Task input Start Marker

section
/-! The statements of 41_encoder.md. -/

namespace Sys2Proof.Machine

/-- Settles O16: DEC reads the padded symbols back, and removing the fillers leaves the present ones exactly when none
of them is a filler. -/
theorem encThenDecReturnsTheCodes : Obligations.EncThenDecReturnsTheCodes := by
  intro mcc mnc s
  refine ⟨_, _, exec_enc mcc mnc s, exec_dec _ _, ?_⟩
  simp only [complete_rspWord, rspData_encResponse, rspData_decResponse, payloadMcc_decodeData, payloadMnc_decodeData,
    decodeMcc_encodeRecord, decodeMnc_encodeRecord]
  refine ⟨fun hmcc hmnc => ?_, len_codeOfSyms_removeFillers_ne, len_codeOfSyms_removeFillers_ne⟩
  obtain ⟨hmccLen, hmccSyms⟩ := codeOfSyms_removeFillers_of_digitCode hmcc
  obtain ⟨hmncLen, hmncSyms⟩ := codeOfSyms_removeFillers_of_digitCode hmnc
  exact ⟨hmccLen, hmncLen, hmccSyms, hmncSyms⟩

/-- Settles O55: the AT line holds the records of the pairs after its last comma, and each is reported as its pair. -/
theorem encodedPairsDecodeBack : Obligations.EncodedPairsDecodeBack := by
  intro hc ps s hne hps
  have hdash : ∀ p ∈ ps, startsDash p.1 = false ∧ startsDash p.2 = false := fun p hp =>
    have ⟨hmcc, _, hmnc, _⟩ := hps p hp
    ⟨startsDash_of_digitText hmcc, startsDash_of_digitText hmnc⟩
  have hrequest : ∀ p ∈ ps, encRequest hc.lowercase p.1 p.2 =
      some (encode (.enc (codeOfSyms (digitSyms p.1)) (codeOfSyms (digitSyms p.2)))) := fun p hp =>
    have ⟨hmcc, hmccLen, hmnc, hmncLen⟩ := hps p hp
    encRequest_of_codes (codeOfText_of_digitText _ hmcc (hmccLen.trans (by decide)))
      (codeOfText_of_digitText _ hmnc (hmncLen.trans (by decide)))
  obtain ⟨t, hencode⟩ := hostMain_pairs hne hdash hrequest s
  have hrecordsNe : ps.map pairRecord ≠ [] := by simpa using hne
  simp only [rspData_pair, atLine_of_ne_nil hrecordsNe] at hencode
  obtain ⟨u, hdecode⟩ := hostMain_table hc (flag := txt "-p")
    (before := txt "AT+CRSM=214,28512,0,0," ++ decimal (5 * (ps.map pairRecord).length) ++ txt ",")
    (by decide) (.inr List.getLast?_concat) hrecordsNe rfl t
  refine ⟨_, t, u, hencode, hdecode.trans ?_⟩
  rw [List.zipIdx_map, List.flatMap_map]
  refine congrArg (fun out => (HostResult.printed out, u)) (List.flatMap_congr fun x hx => ?_)
  obtain ⟨hmcc, hmccLen, hmnc, hmncLen⟩ := hps x.1 (List.fst_mem_of_mem_zipIdx hx)
  exact recordLine_pairRecord t.names (x.2 + 1) hmcc hmccLen hmnc hmncLen

/-- Settles O7, by the ten symbols of the record. -/
theorem encWritesTheInterleavedRecord : Obligations.EncWritesTheInterleavedRecord := by
  intro mcc mnc s
  simp only [← padded_eq_ite]
  refine ⟨_, exec_enc mcc mnc s, ?_, okEcho_complete_mkResponse _ _ _ s, emptyText_complete_mkResponse _ _ _ s, rfl,
    sameInterface_complete _ s⟩
  rw [complete_rspWord, rspData_encResponse, recordSyms_encodeRecord]

/-- Settles O8: the word is illegal by R67 or decodes to ENC of its fields; the example's response is evaluated. -/
theorem encRequestDoesWhatR85Says : Obligations.EncRequestDoesWhatR85Says := by
  intro w rest s hp hop
  simp only [← padded_eq_ite]
  refine ⟨fun hill => step_of_illegalWord hp ?_, fun hrsvd hlow => ?_, fun hw => ?_⟩
  · exact .inr (hill.imp_right fun hlow => .inl ⟨hop, hlow⟩)
  · have hd := (decode_eq_enc_iff w _ _).mpr ⟨⟨hop, hrsvd, hlow⟩, rfl, rfl⟩
    obtain ⟨hfields, -⟩ := operandsAreTheFieldsOfTheWord w
    obtain ⟨hmcc, hmnc⟩ := hfields _ _ hd
    rw [step_of_decode_ok hp hd, hmcc, hmnc]
    rfl
  · subst hw
    exact step_of_decode_ok hp (i := .enc ⟨3, 1, 0, 3⟩ ⟨4, 1, 0, 3⟩) rfl

/-- Settles O9: the symbols stand side by side in the bytes, and shifted in the number. -/
theorem encDataByBytesAndAsANumber : Obligations.EncDataByBytesAndAsANumber := by
  intro mcc mnc s
  simp only [← padded_eq_ite]
  refine ⟨_, exec_enc mcc mnc s, ?_⟩
  simp only [complete_rspWord, rspData_encResponse]
  obtain ⟨hbyte0, hbyte1, hbyte2, hbyte3, hbyte4⟩ := recordByte_encodeRecord mcc mnc
  exact ⟨hbyte0, hbyte1, hbyte2, hbyte3, hbyte4, encodeRecord_eq_shifts mcc mnc⟩

/-- Settles O10: an absent slot is padded, and ENC reads the padded symbols alone. -/
theorem encCornerCases : Obligations.EncCornerCases := by
  intro mcc mnc s
  refine ⟨_, exec_enc mcc mnc s, ?_⟩
  obtain ⟨-, hbyte1, -⟩ := recordByte_encodeRecord mcc mnc
  simp only [complete_rspWord, rspData_encResponse, recordSyms_encodeRecord, hbyte1, extractLsb_append_high_nibble]
  refine ⟨fun h => ?_, fun h => ?_, fun h => ?_, fun h => ?_, fun h => ?_, fun h => ?_,
    fun h => exec_enc_congr (paddedSyms_of_three_le h) rfl s, fun h => exec_enc_congr rfl (paddedSyms_of_three_le h) s,
    ?_, fun c d hc hd => exec_enc_congr (paddedSyms_of_agreeOnPresent hc) (paddedSyms_of_agreeOnPresent hd) s,
    rfl, rfl, rfl, rfl⟩
  iterate 6 · simp [padded_eq_ite, h]
  · refine ⟨encode (.enc ⟨3, 1, 0, 4⟩ ⟨4, 1, 0, 6⟩), encode (.enc ⟨3, 1, 0, 3⟩ ⟨4, 1, 0, 3⟩), by decide, by decide,
      ?_⟩
    rw [issueRequest_encode, issueRequest_encode]
    exact exec_enc_congr rfl rfl s

/-- Settles O11: a present slot is copied, and ENC reads the padded symbols alone. -/
theorem encCopiesAnyPresentSymbol : Obligations.EncCopiesAnyPresentSymbol := by
  intro mcc mnc s
  refine ⟨_, exec_enc mcc mnc s, rspStatus_packRsp _ _ _, ?_⟩
  simp only [complete_rspWord, rspData_encResponse, recordSyms_encodeRecord]
  exact ⟨fun h => padded_of_lt h _, fun h => padded_of_lt h _, fun h => padded_of_lt h _, fun h => padded_of_lt h _,
    fun h => padded_of_lt h _, fun h => padded_of_lt h _, fun _ _ hmcc hmnc => exec_enc_congr hmcc hmnc s⟩

end Sys2Proof.Machine
end

section
/-! SUPPORT. The symbols of a record that DEC reads, and the codes it makes of them (R102 to R106). -/

namespace Sys2Proof.Machine

/-- A field of a field of a word is a field of the word. -/
theorem field_of_field {n : Nat} (v : BitVec n) {lo len lo' len' : Nat} (h : lo' + len' ≤ len) :
    (v.extractLsb' lo len).extractLsb' lo' len' = v.extractLsb' (lo + lo') len' := by
  ext i hi
  simp only [BitVec.getElem_extractLsb', BitVec.getLsbD_extractLsb', show lo' + i < len by omega, decide_true,
    Bool.true_and, Nat.add_assoc]

/-- Symbol `i` of a record is the nibble that ends `4 i` bits below the top of its field (R44). -/
theorem getElem_recordSyms (r : Record) (i : Nat) (h : i < 10) : (recordSyms r)[i] = r.extractLsb' (36 - 4 * i) 4 := by
  interval_cases i <;> rfl

/-- The symbols r0..r5 of a record lie in its bits 39..16 (R44). -/
theorem getElem_recordSyms_congr {r r' : Record} (h : r'.extractLsb 39 16 = r.extractLsb 39 16) {i : Nat} (hi : i < 6) :
    (recordSyms r')[i] = (recordSyms r)[i] := by
  have hfield (q : Record) : (q.extractLsb 39 16).extractLsb' (20 - 4 * i) 4 = q.extractLsb' (36 - 4 * i) 4 := by
    rw [extractLsb_eq, field_of_field q (by omega), show 16 + (20 - 4 * i) = 36 - 4 * i by omega]
  rw [getElem_recordSyms, getElem_recordSyms, ← hfield r, ← hfield r', h]

/-- The symbols of the record that a DEC request carries are fields of the word (R44, R63). -/
theorem getElem_recordSyms_reqPayload (w : Request) (i : Nat) (h : i < 10) :
    (recordSyms (reqPayload w))[i] = w.extractLsb' (36 - 4 * i) 4 := by
  rw [getElem_recordSyms, reqPayload, extractLsb_eq, field_of_field w (by omega), Nat.zero_add]

/-- The decoded MCC: the symbols r1, r0, r3 that are not 0xF (R102, R103). -/
theorem decodeMcc_eq (r : Record) :
    decodeMcc r = [(recordSyms r)[1], (recordSyms r)[0], (recordSyms r)[3]].filter (fun x => x ≠ 0xF) := rfl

Task input End Marker

Problem →
Above are the records; repeat exactly the lines from the one holding "Obligations.EncodedPairsDecodeBack := by" down to the one holding "(before := txt", end lines included.

Written solution →
theorem encodedPairsDecodeBack : Obligations.EncodedPairsDecodeBack := by
  intro hc ps s hne hps
  have hdash : ∀ p ∈ ps, startsDash p.1 = false ∧ startsDash p.2 = false := fun p hp =>
    have ⟨hmcc, _, hmnc, _⟩ := hps p hp
    ⟨startsDash_of_digitText hmcc, startsDash_of_digitText hmnc⟩
  have hrequest : ∀ p ∈ ps, encRequest hc.lowercase p.1 p.2 =
      some (encode (.enc (codeOfSyms (digitSyms p.1)) (codeOfSyms (digitSyms p.2)))) := fun p hp =>
    have ⟨hmcc, hmccLen, hmnc, hmncLen⟩ := hps p hp
    encRequest_of_codes (codeOfText_of_digitText _ hmcc (hmccLen.trans (by decide)))
      (codeOfText_of_digitText _ hmnc (hmncLen.trans (by decide)))
  obtain ⟨t, hencode⟩ := hostMain_pairs hne hdash hrequest s
  have hrecordsNe : ps.map pairRecord ≠ [] := by simpa using hne
  simp only [rspData_pair, atLine_of_ne_nil hrecordsNe] at hencode
  obtain ⟨u, hdecode⟩ := hostMain_table hc (flag := txt "-p")
    (before := txt "AT+CRSM=214,28512,0,0," ++ decimal (5 * (ps.map pairRecord).length) ++ txt ",")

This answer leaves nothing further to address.